Understanding how Machine Learning Impacts Survey Research


Surveys allow us to ask fundamental questions about people’s internal states (emotions, expectations, opinions, etc.) that cannot often be learned from observational data alone.  Through sampling, survey statisticians are able to select respondents in a way that closely reflects a population’s composition. For decades, high-quality statistical estimates generated with these methods have transformed the landscape of public policy, business, and social science research. As we move into a more digital age, survey research is now facing several foundational challenges, including declining response rates, rising survey costs, and distrust in official statistics. 

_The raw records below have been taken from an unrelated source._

/-- A staging is abandoned: the slot stays INVALID (R513). -/
def State.updAbandon (s : State) : State := if s.upd.staging.isSome then s.stagingOff else s

/-- STAGE. -/
def opStage (c : Cmd) (s : State) : State :=
  let addr := c.arg 16 8
  let len := c.arg 24 8
  let rd : PkgRead := fun o n => memBytes s.dram (addr + o) n
  match s.stageReason rd len (addr % 4096 = 0 && s.inWins 0x13 addr len) with
  | 0 =>
    let h := rd 0 256
    let s := { s with
      nv := { s.nv with inact := .invalid }
      upd := { s.upd with staging := some { addr := addr, manLen := fieldN h 16 2, svn := fieldN h 20 4, man := rd 256 (fieldN h 16 2) } } }
    c.finish 0x00 ((((s.setB UPD_STAT.STAGING true).set UPD_PROG.KIB 0).set UPD_PROG.ENTRY 0).arbRequest 22)
  | code => c.finish code s

/-- STAGE (R510). -/
def execUpdStage (ring : Fin 1) (e : Entry) (s : State) : Out := .next (s.runRow 0x13 ring.val 1 0 e opStage)

/-- STAGING_END (R511 to R513): under ARB1 the staging has gone through its components, or has stopped after `stop` of them with a
storage error or at an ABORT. -/
def execStagingEnd (stop : Option (Fin 64)) (s : State) : Out :=
  match s.upd.staging with
  | none => .next s
  | some g =>
    if !s.arbHolds 22 then .next s
    else
      let a := 1 - s.nv.active
      let (code, s) := s.stageRun a g.man (fun o n => memBytes s.dram (g.addr + o) n) (stop.map (·.val))
      if g.abort.isSome then .next s.stagingOff
      else
        let s := (s.stagingOff).set UPD_STAT.REASON (0x1300 + code)
        .next (if code = 0 then
            { s with nv := { s.nv with inact := .staged, slotSvn := tput s.nv.slotSvn a g.svn } }.raise 345
          else s.raise 346)

/-- ABORT. -/
def opUpdAbort (c : Cmd) (s : State) : State :=
  match s.upd.staging with
  | none => c.finish 0x00 s
  | some g =>
    if g.abort.isSome then c.finish 0x00 s
    else { s with upd := { s.upd with staging := some { g with abort := some c.id } } }

/-- UPD_ABORT (R513). -/
def execUpdAbort (ring : Fin 1) (e : Entry) (s : State) : Out := .next (s.runRow 0x13 ring.val 2 0 e opUpdAbort)

/-! ### Varnish and confirmation (R514 to R516) -/

/-- UPD_PEND bits of the regions whose section in the new slot is not the one loaded are set (R515). -/
def State.pendVarnish (s : State) : State :=
  (List.range 10).foldl (fun s r =>
    let src := ImgSrc.slot s.nv.active
    let new := if bitAt (s.hdrMask src) r then s.hdrDigest src r else 0
    let now := if s.loaded r then tgetD s.str.digests r 0 else 0
    if new = now then s else s.setB ⟨UPD_PEND, r, 1⟩ true) s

Given these challenges, machine learning offers ways to enhance survey operations by providing complementary perspectives through discovery, prediction, and optimization. During the inaugural BigSurv18 conference, we discussed machine learning applications for survey research; presentations ranged from model-assisted coding of open-ended survey responses to machine-learning inspired imputation methods. My colleagues and I had the opportunity to present on two different lines of research that utilize machine learning to augment survey operations:

While I believe that the cross pollination of ideas from survey research and machine learning is a fruitful area of interdisciplinary research, the collaboration is still in its infancy.  From what I’ve seen at this year’s BigSurv18 conference, I am deeply encouraged by the excitement of researchers in both disciplines to learn more about each other’s work and the commitment of both groups to finding areas of common purpose. Though some have said the coming of Big Data is the end of surveys, I believe that advances in technologies and new methods will only amplify our ability to continue learning about each other by asking the right questions, to the right people.